Byron J. Carter operated a steam driven press and was a rubber stamp manufacturer. In 1894 Carter went into a partnership with his father selling bicycles. By 1899 he built his first gasoline automobile but focused on steam cars. By 1901 his steam car was being manufactured by the Michigan Automobile Company in Kalamazoo. A year later, Carter returned to Jackson after inventing and patenting a three-cylinder six-horsepower steam engine.

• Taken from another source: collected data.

-- ==== Sys2Proof/Machine/Acquire.lean ====
section
/-! DEFINITION. The acquisition units: samples, triggers, hold-off, forced triggers, averaging and masks, and the trigger
outputs (R241 to R259). -/

namespace Sys2Proof.Machine

/-- An acquisition unit. -/
def State.aq (s : State) (a : Nat) : Aq := s.cap.units.get (fun _ => { }) a
/-- An acquisition unit changed. -/
def State.modAq (a : Nat) (f : Aq → Aq) (s : State) : State :=
  s.withCap fun c => { c with units := c.units.set (fun _ => { }) a (f (s.aq a)) }
/-- The current slot of a unit. -/
def Aq.cur (u : Aq) : AqSlot := u.slots.get (fun _ => { }) u.slot
/-- The current slot changed. -/
def Aq.modCur (f : AqSlot → AqSlot) (u : Aq) : Aq := { u with slots := u.slots.set (fun _ => { }) u.slot (f u.cur) }

/-- L, PRE and the slots of a unit (R242). -/
def State.aqLen (s : State) (a : Nat) : Nat := (s.fieldOf CAP_AQ_CFG_LEN_M1 a + 1) * 512
def State.aqPre (s : State) (a : Nat) : Nat := s.fieldOf CAP_AQ_PRE_PRE a
def State.aqSlots (s : State) (a : Nat) : Nat := s.fieldOf CAP_AQ_CFG_SLOTS_M1 a + 1

/-- The address of sample `k` of slot `i`: a slot is a ring of L samples in its blocks (R242). -/
def State.aqAddr (s : State) (a i k : Nat) : Nat :=
  let l := s.aqLen a
  let j := i * l + k % l
  blockAddr ((s.aq a).blocks.getD (j / 512) 0) + 4 * (j % 512)

/-- The value of sample `k` of slot `i`. -/
def State.aqValue (s : State) (a i k : Nat) : Int := signed 32 (s.memNat (s.aqAddr a i k) 4)

/-- The arguments that a unit's trigger source has: its ARG is read no wider (R247). -/
def trigArgs (src : Nat) : Nat :=
  match src with
  | 2 => 64 | 3 => 16 | 4 => 512 | 5 => 256 | 6 => 32 | 8 => 16
  | _ => 1

/-- The units whose trigger source is `src` with argument `arg` (R247). -/
def State.aqNamed (s : State) (src arg : Nat) : List Nat :=
  (List.range 16).filter (fun a => s.fieldOf CAP_AQ_TRIG_SRC a == src && s.fieldOf CAP_AQ_TRIG_ARG a % trigArgs src == arg)

/-- An ignored trigger: counted, and the first of a slot raises its event (R248). -/
def State.aqIgnore (a : Nat) (s : State) : State :=
  let first := (s.aq a).cur.ignored == 0
  let s := (s.countUp CAP_AQ_IGN_COUNT a 1).modAq a (Aq.modCur fun x => { x with ignored := satAdd 16 x.ignored 1 })
  when first (State.event (784 + 4 * a + 3)) s

/-- The state of a unit, shown in CAP_AQ_STAT. -/
def State.aqState (a st : Nat) (s : State) : State :=
  let s := (s.modAq a fun u => { u with st := st, readySince := if st = 2 then s.beat.lbc else u.readySince })
  s.putField CAP_AQ_STAT_STATE a st

/-- A slot begins: FILL, or READY at once where PRE samples are in it (R244). -/
def State.aqFill (a : Nat) (s : State) : State := s.aqState a (if s.aqPre a ≤ (s.aq a).cur.n then 2 else 1)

Carter partnered with George A. Matthews, a buggy manufacturer and Charles Lewis, president of the Lewis Spring Axle Company, and the Jackson Automobile Company was incorporated in 1903.

==Jackson==
Full production started in 1903 with a single-cylinder engine car that closely resembled the Oldsmobile Curved Dash. The cylinder count in the engines doubled the next year, and doubled again in 1906. Not long after full production started, Carter left the firm to create the Cartercar. He left due to a disagreement with his partners, who did not wish to use the friction drive transmission he had developed. After Carter left, Jackson automobiles lacked any distinct feature, but they were well-built and long-lasting. In 1910, Matthews bought out Lewis, leaving him as the sole remaining partner. Lewis left to start the Hollier car. Matthews installed his sons in the president, secretary and treasurer positions within the company.

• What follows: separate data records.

-- ==== Sys2Proof/Machine/Branch.lean ====
section
/-! DEFINITION. Compare results, condition slots, decisions and their effects, JOIN and SPANSYNC releases, and the span
(R83 to R88, R169 to R199). -/

namespace Sys2Proof.Machine

/-! ### Compare results (R83 to R87, R170, R171) -/

/-- The receiver outputs of a channel after its inversions (R83); none for an input that is not resolved (R88). -/
def State.readInputs (s : State) (ch : Nat) (cph cpl : Bool) : Option (Bool × Bool) :=
  if s.bitOf TMG_CH_STAT_CPH_UNRES ch || s.bitOf TMG_CH_STAT_CPL_UNRES ch then none
  else some (xor cph (s.bitOf TMG_CH_TIM_CPH_INV ch), xor cpl (s.bitOf TMG_CH_TIM_CPL_INV ch))

/-- A strobe that samples an unresolved input raises the channel's event once for each unresolved period (R88). -/
def State.unresolved (ch : Nat) (s : State) : State :=
  let h := s.bitOf TMG_CH_STAT_CPH_UNRES ch
  let l := s.bitOf TMG_CH_STAT_CPL_UNRES ch
  let p := s.pip ch
  let new := (h && !p.unresH) || (l && !p.unresL)
  when new (State.event (4 * ch + 3)) (s.modPip ch fun p => { p with unresH := p.unresH || h, unresL := p.unresL || l })

/-- The judgement of R84: a symbol passes on the state that two receiver outputs spell; none is the invalid state. -/
def passes (sym : Nat) (x : Option (Bool × Bool)) : Bool :=
  match sym, x with
  | 4, some (h, l) => !h && !l
  | 5, some (h, l) => h && l
  | 6, some (h, l) => !h && l
  | _, _ => false

/-- The state that two receiver outputs spell is invalid (R83). -/
def invalidRead : Option (Bool × Bool) → Bool
  | none => true
  | some (h, l) => h && !l

/-- The happenings of one compare result of a vector in beat `c` (R170, R171): `idx` is the site-local channel, `last` the beat
of the vector's last result so far, `first` says that it is the vector's first fail, `all` that every compared channel has
passed. -/
def State.compareHappen (n no idx c last : Nat) (pass first all : Bool) (s : State) : State :=
  let fire (src arg c : Nat) : State → State := each (s.slotsOf n src arg) (fun k => State.happen n k (c + 2) (some no))
  let s := fire (if pass then 4 else 3) idx c s
  let s := when first (fire 1 0 c) s
  let s := when first (State.happen n 16 (c + 2) (some no)) s
  when all (fire 2 0 last) s

/-- What a strobe reads: the two receiver outputs; none for a dropped strobe or an unresolved input (R88, R100). -/
def State.strobeRead (s : State) (c : Nat) (b : Strobe) (cph cpl : Bool) : Option (Bool × Bool) :=
  if b.dropped then none else s.readInputs c cph cpl

/-- The time of a strobe's result in parts of 1/256 fs (R87, R98): `ofs` is where in its window the first wrong state lies. The
result of a dropped strobe comes at the STB_OPEN that it would have had (DEDUCED, log entry 71). -/
def Strobe.time (b : Strobe) (pass : Bool) (ofs : Nat) : Int :=
  if !b.window then realised b.opens
  else if pass then realised b.closes else min (realised b.opens + 256 * ofs) (realised b.closes)

/-- A vector with the compare result of one of its strobes, in beat `beat`. -/
def Vec.judged (v : Vec) (c : Nat) (b : Strobe) (pass : Bool) (read : Option (Bool × Bool)) (beat : Nat) : Vec :=
  let ends := beatOf (realised b.closes)
  { v with
    early := if !pass && b.window && decide (beat < ends) then v.early ++ [(c, b.grid, ends)] else v.early
    todo := v.todo.erase c
    fails := if pass then v.fails else v.fails ++ [c]
    invalid := if invalidRead read then v.invalid ++ [c] else v.invalid
    bitsDue := if pass then v.bitsDue else v.bitsDue ++ [(c, beat)]
    lastBeat := max v.lastBeat beat }

/-- A vector with the capture sample of one of its strobes. -/
def Vec.sampled (v : Vec) (c : Nat) (read : Option (Bool × Bool)) : Vec :=
  { v with
    capTodo := v.capTodo.erase c
    samples := v.samples ++ [(c, if invalidRead read then none else read)] }

/-- A vector belongs to an interval (R179). -/
def Live.has (l : Live) (no : Nat) : Bool := decide (l.no ≤ no) && (match l.last with | some x => decide (no ≤ x.1) | none => true)

/-- The pads whose interval holds a vector note the beat of its result (R179). -/
def Thread.notePads (no beat : Nat) (t : Thread) : Thread :=
  { t with pads := t.pads.map (fun x =>
      match x.2.live with
      | some l => if l.has no then (x.1, { x.2 with judged := max x.2.judged beat }) else x
      | none => x) }

/-- The result of the oldest strobe of a channel enters its vector and happens in its slots, or is its capture sample (R170,
R171, R241); `rest` are the strobes after it. -/
def State.takeResult (c : Nat) (b : Strobe) (rest : List Strobe) (read : Option (Bool × Bool)) (beat : Nat) (s : State) : State :=
  let pass := passes b.sym read
  let s := if b.dropped || read.isSome then s else s.unresolved c
  let s := s.modPip c fun p => { p with strobes := rest }
  match (s.thr b.thr).pipe.find? (fun v => v.no == b.vec) with
  | none => s
  | some v =>
    let w := if b.sym = 8 then v.sampled c read else v.judged c b pass read beat
    let s := s.modThr b.thr fun t => { t with pipe := t.pipe.map (fun x => if x.no = v.no then w else x) }
    if b.sym = 8 then s
    else
      let all := w.todo.isEmpty && w.fails.isEmpty
      (s.modThr b.thr (Thread.notePads v.no beat)).compareHappen b.thr v.no b.idx beat w.lastBeat pass (!pass && v.fails.isEmpty) all

/-- COMPARE_RESULT: the oldest strobe of a channel is judged, in the beat of its result or later. -/
def execCompareResult (ch : Fin 128) (cph cpl : Bool) (ofs : Nat) (s : State) : Host.Outcome State Fault Refusal :=
  done <| s.live fun s =>
    match (s.pip ch.val).strobes with
    | [] => s
    | b :: rest =>
      let read := s.strobeRead ch.val b cph cpl
      let beat := beatOf (b.time (passes b.sym read) ofs)
      if s.beat.lbc < beat then s else s.takeResult ch.val b rest read beat

/-! ### Slots (R170 to R172) -/

/-- The happenings of a slot whose slot-set beat has come. -/
def State.hapsDue (s : State) (n k : Nat) : List Hap := (s.thr n).haps.filter (fun h => h.slot == k && decide (h.beat ≤ s.beat.lbc))

/-- A slot is set in this beat by the happenings due, and the units that watch it are triggered at the beat's start
(R172, R247). -/
def State.setSlotNow (n k : Nat) (s : State) : State :=
  let due := s.hapsDue n k
  let s := s.modThr n fun t => { t with haps := t.haps.filter (fun h => !(h.slot == k && decide (h.beat ≤ s.beat.lbc))) }
  let v := s.slot n k
  let s := s.setSlot n k {
    sticky := if v.sticky.isNone && s.bitOf SEQ_CSL_CFG_STICKY (16 * n + k) then some s.beat.lbc else v.sticky
    beat := some s.beat.lbc
    of_ := (if v.beat = some s.beat.lbc then v.of_ else []) ++ due.map Hap.of_ }
  s.triggerAll 4 (n + 32 * k) s.now

/-- CONDITION_SLOT_SET: the slot-set beat of a slot's happenings has come. -/
def execConditionSlotSet (thr : Fin 32) (slot : Fin 16) (s : State) : Host.Outcome State Fault Refusal :=
  done <| s.live fun s => if (s.hapsDue thr.val slot.val).isEmpty then s else s.setSlotNow thr.val slot.val

/-- A beat falls in an interval. -/
def Live.inBeats (l : Live) (b : Nat) : Bool :=
  decide (l.beat ≤ b) && (match l.last with | some x => decide (b ≤ x.2.1) | none => true)

/-- The counting rule of R179 for a slot set in beat `b`: a compare happening by its vector, any other by its slot-set beat. A vector
of another member of the span is the last that starts before the beat of its result ends, less the 12 beats to the balls (DEDUCED,
log entry 81). -/
def Live.counts (l : Live) (b : Nat) : Option Origin → Bool
  | none => l.inBeats b
  | some (.vector no) => l.has no
  | some (.result c) =>
    let x := (c + 1) * beatFs - 15000000
    decide (l.start < x) && (match l.last with | some y => decide (x ≤ y.2.2) | none => true)

/-- The value of a slot in beat `b` for a pad or an item that is live over an interval, under the counting rule of R179
and the modes of R172, with the vector that decides. -/
def State.slotValue (s : State) (n k : Nat) (neg : Bool) (live : Option Live) (b : Nat) : Bool × Option Origin :=
  match live with
  | some l =>
    let v := s.slot n k
    let hit := (if v.beat = some b then v.of_ else []).find? (l.counts b)
    if s.bitOf SEQ_CSL_CFG_STICKY (16 * n + k) then
      let held := match v.sticky with | some z => decide (z ≤ b) | none => false
      (if neg then !held && l.inBeats b else held && (l.inBeats b || hit.isSome), if neg then none else hit.join)
    else if neg then (l.inBeats b && hit.isNone, none)
    else (hit.isSome, hit.join)
  | none => (false, none)

/-- The value of the slot of a JIF pad in the beat before the decision. -/
def State.padValue (s : State) (n i : Nat) : Bool × Option Origin :=
  let p := s.pad n i
  s.slotValue n p.slot p.neg p.live (s.beat.lbc - 1)

/-- The interval of the item that a thread is issuing (R186). -/
def Thread.itemLive (t : Thread) : Option Live := t.began.map (fun b => ⟨t.beganNo, b, t.beganAt, none⟩)

/-! ### Decisions (R173, R174, R180) -/

/-- A pad is taken by an IMMEDIATE decision: the rest of the decision beat's work of R180. The pads of the items of the old path are
disarmed with all others, and stand for them no more. -/
def State.takePad (n i : Nat) (no : Option Origin) (s : State) : State :=
  let p := s.pad n i
  let s := when (!p.timeout) (State.clearSlot n p.slot) s
  let s := ((s.disarmAll n).restore n i).placeLanding n i
  s.modThr n fun t => { t with
    ubeat := some s.beat.lbc, taken := some (i, s.beat.lbc + 1), shadow := no
    queue := (t.queue.filter (fun it => it.pushed != s.beat.lbc)).map (fun it => { it with timeoutPad := none })
    atEnds := t.atEnds.filter (fun x => decide (x.2 ≤ s.beat.lbc)) }

/-- The pad armed longest ago among some. -/
def State.oldestPad (s : State) (n : Nat) : List Nat → Option Nat
  | [] => none
  | i :: r => match s.oldestPad n r with
    | none => some i
    | some j => if (s.pad n j).serial < (s.pad n i).serial then some j else some i

/-- The decision of a thread in its decision beat, in the order of R174. Whether a fail stops the thread goes by the stop mode in force in
the decision beat (R185; DESIGN CHOICE, log entry 120). -/
def State.decideBeat (n : Nat) (s : State) : State :=
  let t := s.thr n
  let d := s.beat.lbc
  if !(s.issuing n) || t.abortsBy (d + 1) || t.taken.isSome || t.stopAt.isSome then s
  else
    let failed := t.haps.find? (fun h => h.slot == 16 && decide (h.beat + 1 ≤ d))
    let s := s.modThr n fun t => { t with haps := t.haps.filter (fun h => !(h.slot == 16 && decide (h.beat + 1 ≤ d))) }
    let stop := failed.isSome && (t.sof == 1 || s.fieldOf CAP_FLOG_CFG_POLICY n == 3)
    if stop then s.modThr n fun t => { t with stopAt := some ⟨d + 1, 3, true⟩, shadow := (failed.map Hap.of_).join, atEnds := t.atEnds.filter (fun x => decide (x.2 ≤ d)) }
    else
      let jifs := (s.armedPads n).filter (fun i => !(s.pad n i).timeout)
      match s.oldestPad n (jifs.filter (fun i => !(s.pad n i).atEnd && (s.padValue n i).1)) with
      | some i => s.takePad n i (s.padValue n i).2
      | none =>
        let ends := jifs.filter (fun i => (s.pad n i).atEnd && (s.padValue n i).1 && !(t.atEnds.any (fun x => x.1 == i)) &&
          !(t.stream.any (fun p => p.atEnd == some i)))
        let s := each ends (fun i s => s.modThr n fun t => { t with atEnds := t.atEnds ++ [(i, d + 1)] }) s
        let s := when (failed.isSome && t.sof == 2) (State.modThr n fun t => { t with atEnds := t.atEnds ++ [(8, d + 1)] }) s
        match s.headItem n with
        | none => s
        | some it =>
          if (it.kind == .wait || it.kind == .matchPass) && t.waitEnd.isNone &&
              (s.slotValue n it.slot it.neg t.itemLive (d - 1)).1 then
            (s.clearSlot n it.slot).modThr n fun t => { t with waitEnd := some (d + 1) }
          else s

/-- BRANCH_DECISION. -/
def execBranchDecision (thr : Fin 32) (s : State) : Host.Outcome State Fault Refusal :=
  done <| s.live (State.decideBeat thr.val)

/-- A happening that counts for a pad can still reach its slot: a vector of its interval is not judged, or a happening
waits, or its slot was set in this beat for the decision of the next; of a span slot, another member's happening of its last vector
may come (R173, R179, R196). -/
def State.padWaits (s : State) (n : Nat) (p : Pad) : Bool :=
  match p.live with
  | none => false
  | some l =>
    let inNo (v : Nat) : Bool := l.last.isSome && l.has v
    let span := s.inSpan n && s.bitOf SEQ_CSL_CFG_SPAN (16 * n + p.slot) && s.compares n p.slot
    let far := match l.last with | some x => max p.judged ((x.2.2 + 15000000) / beatFs) | none => 0
    (s.slot n p.slot).beat == some s.beat.lbc ||
    (span && decide (s.beat.lbc ≤ far + 2 + s.lSpan)) ||
    (s.thr n).pipe.any (fun v => v.counts && inNo v.no && (!v.scheduled || !v.todo.isEmpty)) ||
    (s.thr n).haps.any (fun h => h.slot == p.slot && decide (s.beat.lbc ≤ h.beat + 1) && l.counts h.beat h.of_)

/-- PAD_EXPIRE: a JIF pad whose item has been issued, and for which no happening can count any more, is disarmed, after the
decisions of the beat. -/
def execPadExpire (thr : Fin 32) (pad : Fin 8) (s : State) : Host.Outcome State Fault Refusal :=
  done <| s.live fun s =>
    let s := if (s.slot thr.val (s.pad thr.val pad.val).slot).beat == some (s.beat.lbc - 1) then s.decideBeat thr.val else s
    let p := s.pad thr.val pad.val
    let ended_ := match p.live.bind Live.last with | some x => decide (x.2.1 + 1 < s.beat.lbc) | none => false
    if p.armed && !p.timeout && ended_ && !(s.padWaits thr.val p) then s.setPad thr.val pad.val { p with armed := false } else s

/-- BRANCH_EFFECT: a decision's effect beat. -/
def execBranchEffect (thr : Fin 32) (s : State) : Host.Outcome State Fault Refusal :=
  done <| s.live fun s => if s.issuing thr.val then s.effects thr.val else s

/-- The beat at which an item's timeout is reached: it has issued for its limit of 1,024 beats each (R146, R187). -/
def Thread.expires (t : Thread) (it : Item) : Option Nat :=
  if it.limit = 0 then none else t.began.map (fun b => b + 1024 * it.limit)

/-- The decisions of the beat leave the timeout of the thread's item to be taken (R174). -/
def State.undecided (s : State) (n : Nat) : Bool :=
  let t := s.thr n
  s.issuing n && t.taken.isNone && t.stopAt.isNone && !(t.abortsBy (s.beat.lbc + 1)) && t.waitEnd.isNone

The engines used by the company continued to grow, with a Northway six-cylinder engine becoming available in 1913, and a Ferro V8 available in 1916. Later cars resembled the contemporary Rolls-Royce. Indeed, the company used the phrase "The Car with the Keystone Radiator" in advertisements.

Jackson also produced their own engines with valves in the cylinder heads and overhead camshaft. By 1912 larger vehicles used a multiple metal disc type clutch running in an oil bath, with the smaller horsepower cars using the more standard leather faced cone clutches.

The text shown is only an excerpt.